I don't know how "simple" the task is. If we are adding the two waves together, then some ambiguity is generated. For example, if we add 2 and 8 to obtain 10, from 10 we can't determine if the original addends were 1 and 9, 2 and 8, 3 and 7, 4 and 6, or 5 and 5. With waves, we are adding a sequence of numbers, each following a pattern, into a single sequence. By analyzing the composed sequence we can approximate the original waves, but it might well still be ambiguous.

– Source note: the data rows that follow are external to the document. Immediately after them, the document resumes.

theorem execRecv_outsideInterrupt {timeout : Nat} (h : execRecv timeout s = .next t) :
    outsideInterrupt t = outsideInterrupt s := by
  obtain ⟨-, ⟨-, rfl⟩ | ⟨-, -, ⟨m, q, -, rfl⟩ | ⟨-, -, rfl⟩ | ⟨-, -, rfl⟩⟩⟩ := execRecv_next h
  · rfl
  · rfl
  · rfl
  · rfl

/-- Reads, pure evaluations, callbacks, pushes and RECV, whoever issues them, write only what interrupt context may. -/
theorem exec_outsideInterrupt {i : Instr} (h : exec i s = .next t) (hi : appOnly i = false) (htick : i ≠ .tick) :
    outsideInterrupt t = outsideInterrupt s := by
  cases i with
  | isEnabled => rw [execIsEnabled_next h]; rfl
  | getChannel => rw [execGetChannel_next h]; rfl
  | getPanId => rw [execGetPanId_next h]; rfl
  | getShortAddr => rw [execGetShortAddr_next h]; rfl
  | decode raw => rw [execDecode_next h]; rfl
  | onReceive raw => obtain ⟨-, -, rfl⟩ := execOnReceive_next h; exact outsideInterrupt_receiveRaw raw s
  | onTxDone ack => obtain ⟨-, -, rfl⟩ := execOnTxDone_next h; exact outsideInterrupt_transmitDone ack s
  | onTxFailed code => obtain ⟨-, -, rfl⟩ := execOnTxFailed_next h; rfl
  | fifoPush m => obtain ⟨-, -, rfl⟩ := execFifoPush_next h; exact outsideInterrupt_pushMessage m s
  | recv timeout => exact execRecv_outsideInterrupt h
  | dataFrameTx sequence pan dst src payload => rw [execDataFrameTx_next h]; rfl
  | dataFrameRxAccept f => obtain ⟨raw, rfl⟩ := execDataFrameRxAccept_next h; rfl
  | tick => exact absurd rfl htick
  | init | shutdown | setChannel | setPanId | setShortAddr | setTxPower | seqNext | encode | send => cases hi

/-- The application's writers and TICK do not complete in interrupt context, so what does leaves the rest alone. -/
theorem exec_outsideInterrupt_of_isr {i : Instr} (h : exec i s = .next t) (hs : s.agent = .isr) :
    outsideInterrupt t = outsideInterrupt s := by
  refine exec_outsideInterrupt h (Bool.eq_false_iff.mpr fun happ => ?_) fun htick => ?_
  · have hagent : s.agent = .app := exec_agent_of_appOnly h happ
    simp [hs] at hagent
  · subst htick
    have hagent : s.agent = .tick := (execTick_next h).1
    simp [hs] at hagent

/-- Settles O14: an operation not of APP is none of the nine writers, and one of interrupt context writes only its own
fields. -/
theorem interruptContextNeverWritesControlRegisters : Obligations.InterruptContextNeverWritesControlRegisters := by
  refine ⟨fun i s t h hs => ?_, fun i s t h hs => eq_of_outsideInterrupt_eq (exec_outsideInterrupt_of_isr h hs)⟩
  have hkeep : controls t = controls s := exec_controls_of_not_app h hs
  exact ⟨congrArg Controls.enabled hkeep, congrArg Controls.panId hkeep, congrArg Controls.shortAddr hkeep,
    congrArg Controls.seq hkeep, congrArg Controls.channel hkeep, congrArg Controls.txPower hkeep⟩

/-! The transmit buffer. -/

/-- Two states whose `TXBUF` lists the same bytes and has the same free values. -/
def sameTxbuf (s t : State) : Prop := t.txbuf = s.txbuf ∧ t.txbufStamp = s.txbufStamp

theorem sameTxbuf.readTxbuf_eq (h : sameTxbuf s t) (a : Nat) : readTxbuf t a = readTxbuf s a := by
  obtain ⟨hbuf, hstamp⟩ := h
  rw [readTxbuf, readTxbuf, hbuf, hstamp]

theorem sameTxbuf_of_outsideInterrupt_eq (h : outsideInterrupt t = outsideInterrupt s) : sameTxbuf s t :=
  ⟨(congrArg State.txbuf h :), (congrArg State.txbufStamp h :)⟩

theorem setterLeaves_sameTxbuf {inDomain : Bool} {call : DriverCall} {commit : State → State}
    (h : setterLeaves inDomain call commit s t) (hcommit : ∀ u, sameTxbuf u (commit u)) : sameTxbuf s t := by
  obtain ⟨-, rfl⟩ | ⟨-, -, rfl⟩ | ⟨-, -, -, rfl⟩ | ⟨-, -, -, rfl⟩ := h
  · exact ⟨rfl, rfl⟩
  · exact ⟨rfl, rfl⟩
  · exact ⟨rfl, rfl⟩
  · exact hcommit (emit (.drvCall call) s)

theorem execInit_sameTxbuf (h : execInit s = .next t) : sameTxbuf s t := by
  obtain ⟨-, -, ⟨-, rfl⟩ | ⟨-, -, ⟨-, rfl⟩ | ⟨-, rfl⟩⟩⟩ := execInit_next h
  · exact ⟨rfl, rfl⟩
  · exact ⟨rfl, rfl⟩
  · exact ⟨rfl, rfl⟩

theorem execShutdown_sameTxbuf (h : execShutdown s = .next t) : sameTxbuf s t := by
  obtain ⟨-, ⟨-, rfl⟩ | ⟨-, -, -, ⟨-, rfl⟩ | ⟨-, rfl⟩⟩⟩ := execShutdown_next h
  · exact ⟨rfl, rfl⟩
  · exact ⟨rfl, rfl⟩
  · exact ⟨rfl, rfl⟩

theorem exec_sameTxbuf {i : Instr} (h : exec i s = .next t)
    (hi : ∀ isRetry dst payload, i ≠ .encode isRetry dst payload ∧ i ≠ .send isRetry dst payload) : sameTxbuf s t := by
  cases i with
  | init => exact execInit_sameTxbuf h
  | shutdown => exact execShutdown_sameTxbuf h
  | setChannel v => exact setterLeaves_sameTxbuf (execSetChannel_next h).2 fun _ => ⟨rfl, rfl⟩
  | setPanId v => exact setterLeaves_sameTxbuf (execSetPanId_next h).2 fun _ => ⟨rfl, rfl⟩
  | setShortAddr v => exact setterLeaves_sameTxbuf (execSetShortAddr_next h).2 fun _ => ⟨rfl, rfl⟩
  | setTxPower v => exact setterLeaves_sameTxbuf (execSetTxPower_next h).2 fun _ => ⟨rfl, rfl⟩
  | seqNext isRetry =>
    obtain ⟨-, rfl⟩ := execSeqNext_next h
    exact ⟨stepSeq_txbuf s isRetry, stepSeq_txbufStamp s isRetry⟩
  | encode isRetry dst payload => exact absurd rfl (hi isRetry dst payload).1
  | send isRetry dst payload => exact absurd rfl (hi isRetry dst payload).2
  | tick =>
    obtain ⟨-, rfl⟩ := execTick_next h
    simp [sameTxbuf]
  | isEnabled | getChannel | getPanId | getShortAddr | decode | onReceive | onTxDone | onTxFailed | fifoPush | recv
  | dataFrameTx | dataFrameRxAccept =>
    exact sameTxbuf_of_outsideInterrupt_eq (exec_outsideInterrupt h rfl (by simp))

/-- Settles O16: listed bytes and free values both stay, so every index reads as before. -/
theorem onlyEncodeWritesTxbuf : Obligations.OnlyEncodeWritesTxbuf :=
  fun _ _ _ h hi => (exec_sameTxbuf h hi).readTxbuf_eq

end Sys2Proof.Machine
end

section
/-! ### The filter reads nothing after the payload (20_memory.md R52) -/

namespace Sys2Proof.Machine

theorem rawWord_append {raw : List Byte} {i : Nat} (tail : List Byte) (h : i + 1 < raw.length) :
    rawWord (raw ++ tail) i = rawWord raw i := by
  rw [rawWord, rawWord, rawByte_append tail (by omega), rawByte_append tail h]

/-- The ten header bytes are read by index, the payload ends where the length byte says. -/
theorem extractMessage_append {raw : List Byte} (tail : List Byte) (hhead : 10 ≤ raw.length)
    (hlen : (rawByte raw 0).toNat - 1 ≤ raw.length) : extractMessage (raw ++ tail) = extractMessage raw := by
  have hpayload : ((raw ++ tail).drop 10).take ((rawByte raw 0).toNat - 11) =
      (raw.drop 10).take ((rawByte raw 0).toNat - 11) := by
    rw [List.drop_append_of_le_length hhead, List.take_append_of_le_length (by rw [List.length_drop]; omega)]
  simp only [extractMessage, rawWord_append tail (show 8 + 1 < raw.length by omega),
    rawWord_append tail (show 6 + 1 < raw.length by omega), rawByte_append tail (show 3 < raw.length by omega),
    rawByte_append tail (show 0 < raw.length by omega), Config.hdrBytes, Config.lenOverhead, hpayload]

/-- A length byte below 11 is the first thing the filter tests in a frame that has one. -/
theorem frameFilter_lengthBelow11 {raw : List Byte} (rxMaxLen : Nat) (pan short : Word) (hraw : 1 ≤ raw.length)
    (hlen : (rawByte raw 0).toNat < 11) : frameFilter rxMaxLen pan short raw = .noMatch .lengthBelow11 := by
  rw [frameFilter, if_neg (by omega), if_pos (show _ < Config.lenOverhead from hlen)]

theorem frameFilter_append {raw : List Byte} (rxMaxLen : Nat) (pan short : Word) (tail : List Byte)
    (hraw : 1 ≤ raw.length) (hlen : (rawByte raw 0).toNat - 1 ≤ raw.length) :
    frameFilter rxMaxLen pan short (raw ++ tail) = frameFilter rxMaxLen pan short raw := by
  have hbyte0 : rawByte (raw ++ tail) 0 = rawByte raw 0 := rawByte_append tail hraw
  have hlong : (raw ++ tail).length = raw.length + tail.length := List.length_append
  by_cases hshort : (rawByte raw 0).toNat < 11
  · rw [frameFilter_lengthBelow11 _ _ _ hraw hshort,
      frameFilter_lengthBelow11 _ _ _ (by omega) (hbyte0 ▸ hshort)]
  · have hhead : 10 ≤ raw.length := by omega
    have hnonempty : ¬ raw.length + tail.length < 1 ∧ ¬ raw.length < 1 := by omega
    have hwhole : ¬ raw.length + tail.length < (rawByte raw 0).toNat - 1 ∧
        ¬ raw.length < (rawByte raw 0).toNat - 1 := by omega
    simp only [frameFilter, hbyte0, hlong, hnonempty.1, hnonempty.2, hwhole.1, hwhole.2, if_false,
      rawByte_append tail (show 1 < raw.length by omega), rawByte_append tail (show 2 < raw.length by omega),
      rawWord_append tail (show 4 + 1 < raw.length by omega), rawWord_append tail (show 6 + 1 < raw.length by omega),
      extractMessage_append tail hhead hlen]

This task would be much easier if the waves had prime values and we were multiplying rather than adding.
In any case it seems that there would be scenarios where the composed wave might not offer enough information to determine the parent waves, making the task impossible, not to mention time-intensive, from a computer perspective. Too much noise.

That's just what I care about.

 

[dimensionless]

Assume they are not recorded separately,there's only a sound-background,just kick out a certain sound,which can be used in mobilephone:Although you speak in publical place with loud noise,but the listener can only hear your voive,that's the aim.

I'm not sure if I was clear or not.

Basically you can have two people speaking in the same room at the same time. Blind source separation processes a stereo recording of the two talkers with computer algorithms. In doing so, one of the talkers voices is removed from the recording while the other is left intact.

 

[ObsessiveMathsFreak]

Get the Fourier Transform of the sound signal. This tells you how strong each paticular frequency is in the signal. Or I suspect what you really want is the Fourier Series of the signal. This expresses the signal as a sum, or superposition if you like, of basic signals like sine and cosine.

The series is what you want, but the transform is useful too. Once you have it, you can tweak it a little bit, say reduce the strength of higher frequenices, then perform an inverse Fourier transform to get back a modified signal. If you want to see how this works in practice, just open up any modern music player and fiddle with those hertz settings. My understanding is that this is using Fourier transforms in some way.